After a diplomatic attempt to convene a multilateral Cyprus conference failed as a result of Greek resistance, in December 1958 Greek and Turkish foreign ministers entered into bilateral negotiations. Convening in Zurich in 1959 to establish the foundation for the political structure of the new state, the treatises and the constitution were officially signed on 16 August 1960 in Nicosia.

The treatises were:

| Name | Description |
|---|---|
| The Treaty of Establishment | Implemented with the intent of preserving Britain's military interests in Cyprus by providing them with two sovereign British military bases. |
| The Treaty of Alliance | A defence pact between Greece, Turkey and Cyprus to provide permanent stationing of Greek and Turkish contingents on the island. |
| The Treaty of Guarantee | Undertaken to "ensure the maintenance of [Cyprus'] independence, territorial integrity and security and prohibit any activity likely to promote, directly or indirectly, either union with any other state or partition of the island.". |

====Constitution of the Basic structure of the Republic of Cyprus====

Based on the dualism of the Cypriot community, the constitution accounted for the bi-communal nature of the state through the regulation and protection of the interests of both communities as distinct ethnic groups.

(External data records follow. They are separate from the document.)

-- ==== Sys2Proof/Machine/Service.lean ====
section
/-! DEFINITION. The service port (chapter 12): frames, the request slot, every request's owner, and the bytes of every
response (TABLE 12-4). -/

namespace Sys2Proof.Machine

/-! ## Frames and answers (R173) -/

/-- The bytes of a service frame (TABLE 12-1). -/
def serviceFrame (kind : Byte) (payload : List Byte) : List Byte :=
  [0x5A#8, kind, byteOf payload.length] ++ payload ++ be16 (crc ([kind, byteOf payload.length] ++ payload)).toNat

/-- The payload of a response: the status of TABLE 12-2, and what follows it. -/
def Answer.payload : Answer → List Byte
  | .done data => byteOf 0 :: data
  | .malformed => [byteOf 1]
  | .range field => [byteOf 2, byteOf field]
  | .stateRefused => [byteOf 3]
  | .codeRefused => [byteOf 4]
  | .busy => [byteOf 5]

/-- The kind of a response: its request's with the top bit set (R173). -/
def responseKind (kind : Byte) : Byte := kind ||| 0x80#8

/-- A response that begins. -/
def responseOf (kind : Byte) (a : Answer) : Response where
  bytes := serviceFrame (responseKind kind) a.payload
  bitsLeft := serviceBits (serviceFrame (responseKind kind) a.payload)

/-- The bit on the transmit wire at the coming bit time (R172, R174): that of the response whose turn it is, 1 when the
transmitter is silent. -/
def Port.sends (p : Port) : Bool :=
  match p.sending with
  | some r => (serviceFrameBits r.bytes).getD (serviceBits r.bytes - r.bitsLeft) true
  | none => true

/-- A response begun at the transmitter (R174). -/
def beginResponse (kind : Byte) (a : Answer) (s : State) : State :=
  s.setPort { s.port with sending := some (responseOf kind a) }

/-! ## The request slot (R174) -/

/-- Whether the transmitter is idle: no response is being sent and no BUSY answer waits (R174). -/
def Port.idle (p : Port) : Bool := p.sending.isNone && p.busy.isEmpty

/-- The largest number of kinds in the BUSY list (R174). -/
def busyMost : Nat := 4

/-- A request that completes (R174): with the transmitter idle its owner executes it and its response begins; occupied, its
kind joins a BUSY list that has room, and the request is not executed. -/
def request (kind : Byte) (owner : State → State × Answer) (s : State) : State :=
  if s.port.idle then beginResponse kind (owner s).2 (owner s).1
  else if s.port.busy.length < busyMost then s.setPort { s.port with busy := s.port.busy ++ [kind] }
  else s

/-- A response ends (R174): the next BUSY answer owed begins, or the transmitter becomes idle. -/
def responseEnd (s : State) : State :=
  match s.port.sending, s.port.busy with
  | none, _ => s
  | some _, [] => s.setPort { s.port with sending := none }
  | some _, k :: rest => s.setPort { s.port with sending := some (responseOf k .busy), busy := rest }

/-! ## Response data (TABLE 12-4) -/

/-- A truth value as one byte. -/
def boolByte (b : Bool) : Byte := byteOf b.toNat

/-- An optional reading with its identity: absent as 0xFFFF, station 0, channel 0 (R177). -/
def extremeData (x : Option Extreme) : List Byte :=
  optMoisture (x.map (·.mc)) ++ [byteOf ((x.map (·.station)).getD 0), byteOf ((x.map (·.channel)).getD 0)]

/-- READ PICTURE (R87, R177). -/
def pictureData (p : Option Picture) : List Byte :=
  match p with
  | none =>
    [byteOf 0] ++ be16 0 ++ be16 0 ++ be16 0 ++ [byteOf 0] ++ extremeData none ++ extremeData none
      ++ optMoisture none ++ optMoisture none ++ optMoisture none ++ optMoisture none
  | some p =>
    [byteOf 1] ++ be16 p.charge ++ be16 p.quorum ++ be16 p.basis ++ [boolByte p.sufficient] ++ extremeData p.wettest
      ++ extremeData p.driest ++ optMoisture p.mean ++ optMoisture p.controlling ++ optMoisture p.wetCount
      ++ optMoisture p.dryCount

/-- One reading of READ READINGS. -/
def readingData (r : Reading) : List Byte :=
  [byteOf r.channel] ++ optMoisture r.mc ++ beS16 r.grade ++ be16 r.spread ++ [r.flags.toByte] ++ optTemp r.dryBulb

/-- READ READINGS (R36). -/
def readingsData (rs : List Reading) : List Byte := byteOf rs.length :: rs.flatMap readingData

/-- The standing code (TABLE 12-4). -/
def standingCode : Standing → Nat
  | .matched => 1
  | .foreign => 2
  | .unlisted => 3

/-- The state code of an entry (TABLE 12-4). -/
def entryStateCode : EntryState → Nat
  | .fresh => 1
  | .stale => 2

/-- READ PEER (R71, R177): one entry with its age and standing, OWN for the own entry. -/
def peerData (s : State) (station : Nat) : List Byte :=
  match s.peers.entry station with
  | none => [byteOf station, byteOf 0]
  | some e =>
    [byteOf station, byteOf (entryStateCode e.state)] ++ be16 (min 65535 (secondsPassed e.age))
      ++ [byteOf (if station = s.straps.station then 4 else standingCode (standing s.store.current station e.data)),
          byteOf (roleCode e.data.role)]
      ++ be16 e.data.charge ++ be16 e.data.check.toNat
      ++ [byteOf (phaseCode e.data.position), byteOf (stepCode e.data.position), byteOf (modeCode e.data.mode)]
      ++ be16 e.data.basis ++ optMoisture e.data.controlling ++ optTemp e.data.dryBulb
      ++ [byteOf e.data.readings.length] ++ e.data.readings.flatMap encodeReported

/-- The regime code (TABLE 12-4). -/
def regimeCode : Regime → Nat
  | .off => 0
  | .loops => 1
  | .cooling => 2
  | .safe => 3

/-- The sensor state code (TABLE 12-4). -/
def sensorCode : SensorState → Nat
  | .awaiting => 0
  | .valid => 1
  | .holding => 2
  | .lost => 3

/-- READ CLIMATE (R157): an absent depression is 0xFFFF (R177). -/
def climateData (s : State) : List Byte :=
  [byteOf (roleCode s.straps.role), byteOf (regimeCode s.climate.regime)] ++ optTemp s.climate.targetDry
    ++ optMoisture s.climate.targetDep ++ optTemp s.climate.spActive ++ optMoisture s.climate.activeDep
    ++ beS16 s.climate.integral ++ be16 s.climate.heat ++ be16 s.climate.vent ++ be16 s.climate.spray
    ++ be16 (secondsLeft s.climate.settleTimer) ++ be16 s.climate.deviation
    ++ [byteOf (sensorCode s.sensors.dry.state)] ++ optTemp s.sensors.dry.lastValid
    ++ [byteOf (sensorCode s.sensors.wet.state)] ++ optTemp s.sensors.wet.lastValid

/-- The number and the check of a rank, 0 and 0 for an empty one (R176). -/
def rankData (r : Option RankedRecord) : List Byte :=
  be16 ((r.map (·.record.chargeNumber)).getD 0) ++ be16 ((r.map RankedRecord.check).getD 0).toNat

/-- The basis byte of the step timer: 0 outside DRYING (R177). -/
def State.basisByte (s : State) : Byte := byteOf ((s.currentStep.map fun st => basisCode st.basis).getD 0)

/-- READ STATE (R176). -/
def stateData (s : State) : List Byte :=
  [byteOf (roleCode s.straps.role), byteOf s.straps.station, byteOf s.straps.kiln,
   byteOf (phaseCode s.schedule.position), byteOf (stepCode s.schedule.position), byteOf (modeCode s.schedule.mode)]
    ++ be16 s.schedule.stepTimer ++ [s.basisByte] ++ be16 s.schedule.overtime ++ be16 s.schedule.conditionTimer
    ++ be16 (secondsLeft s.schedule.gatherTimer) ++ be16 s.schedule.minute ++ rankData s.store.staged
    ++ rankData s.store.current
    ++ [byteOf ((s.schedule.safeOrigin.map (·.station)).getD 0), (s.schedule.safeOrigin.map (·.cause)).getD 0,
        boolByte s.frontEnd.refFault, boolByte s.bus.clash, boolByte s.bus.lineBlocked]

/-- The level byte: 0 NONE, else the class bit plus 1 (TABLE 12-4). -/
def levelCode (l : Option CondClass) : Nat := (l.map fun k => k.bit + 1).getD 0

/-- The conditions latched, in the order of TABLE 10-1, with their stamps. -/
def Attention.latchedList (a : Attention) : List (Condition × Nat) :=
  Condition.all.filterMap fun c => (a.stamp c).map fun t => (c, t)

/-- The latched set: condition n is bit n - 1, the first byte holding conditions 1 to 8 (R177). -/
def latchedSet (a : Attention) : List Byte :=
  let bits := (Condition.all.map fun c => if a.latched c then 2 ^ c.index.val else 0).foldl (· + ·) 0
  [byteOf bits, byteOf (bits / 256), byteOf (bits / 65536)]

/-- READ CONDITIONS (R166). -/
def conditionsData (a : Attention) : List Byte :=
  [byteOf (levelCode a.level), a.mask.setWidth 8] ++ latchedSet a
    ++ a.latchedList.flatMap fun x => byteOf (x.1.index.val + 1) :: be16 x.2

/-- The cause code (R177). -/
def causeCode : Cause → Nat
  | .own => 0
  | .followed => 1
  | .directed => 2

/-- The kind byte and the extra bytes of a trace record (R177). -/
def traceKindData : TraceKind → Byte × List Byte
  | .snapshot => (byteOf 1, [0, 0, 0, 0, 0])
  | .step c => (byteOf 2, [byteOf (causeCode c), 0, 0, 0, 0])
  | .phase c => (byteOf 3, [byteOf (causeCode c), 0, 0, 0, 0])
  | .mode => (byteOf 4, [0, 0, 0, 0, 0])
  | .condition c => (byteOf 5, [byteOf (c.index.val + 1), 0, 0, 0, 0])
  | .calibration ok lo hi => (byteOf 6, [boolByte (!ok)] ++ be16 lo ++ be16 hi)
  | .abort => (byteOf 7, [0, 0, 0, 0, 0])

/-- One record of READ TRACE (TABLE 12-4). -/
def traceRecordData (r : TraceRecord) : List Byte :=
  [(traceKindData r.kind).1] ++ be16 r.minute
    ++ [byteOf (phaseCode r.position), byteOf (stepCode r.position), byteOf (modeCode r.mode)] ++ be16 r.basis
    ++ optMoisture r.controlling ++ extremeData r.wettest ++ optMoisture r.driest ++ optTemp r.dryBulb
    ++ optTemp r.wetBulb ++ (traceKindData r.kind).2

/-- The largest number of records a READ TRACE takes (R171). -/
def readMost : Nat := 6

/-- READ TRACE (R171): the records the response carries. -/
def traceData (rs : List TraceRecord) : List Byte :=
  byteOf (rs.take readMost).length :: (rs.take readMost).flatMap traceRecordData

/-! ## Owners -/

/-- LOAD CHARGE at the store, in the order of R95. -/
def ownerLoadCharge (payload : List Byte) (s : State) : State × Answer :=
  match validateEncoding payload with
  | .malformed => (s, .malformed)
  | .range k => (s, .range k)
  | .valid r =>
    if s.currentRecord.any fun c => decide (c.chargeNumber = r.chargeNumber) then (s, .stateRefused)
    else if s.store.staged.isSome then (s, .busy)
    else ((s.setStore { s.store with staged := some (ranked r) }).setBus (s.bus.setOfferSlot .staged), .done [])

/-- CLEAR STAGED at the store (R96). -/
def ownerClearStaged (s : State) : State × Answer :=
  ((s.setStore { s.store with staged := none }).setBus (s.bus.emptyOffer .staged), .done [])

The right for Turks and Greeks to celebrate their respective holidays, the foundation of respective relations with Greece and Turkey on educational, religious, and cultural matters, and the transplantation of ethnic fragmentation into the justice system, serve as examples of the dualism in government being implemented on a social level.

However, the major instruments used for preserving cross-boundary ethnic bonds extend far further than national symbols. Rather, education, religion, culture, language, history, and military ties were implemented as a means of enhancing the division between the two groups, while at the same time strengthening the bonds with their respective motherlands.

=====Problems=====

Unfortunately, the stipulations of the constitution were rigid to the point of being unworkable on a practical level. Referred to as "a constitutional ? [sic] precluding that adaptation essential to the growth and survival of any body politic", the preservation and reinforcement of ethnic and political cleavages as was reinforced through the constitution had a detrimental impact on the new republic. Furthermore, extensive minority safeguards were implemented as a compromise of the drafters and served as a reflection of the inherent inequality in Turkey's superior negotiating power, leaving many Greek Cypriots discontent with various constitutional provisions which they deemed unjust and unrealistic. Various incidents centered on basic articles of the constitution had the effect of undermining the entire state-building process.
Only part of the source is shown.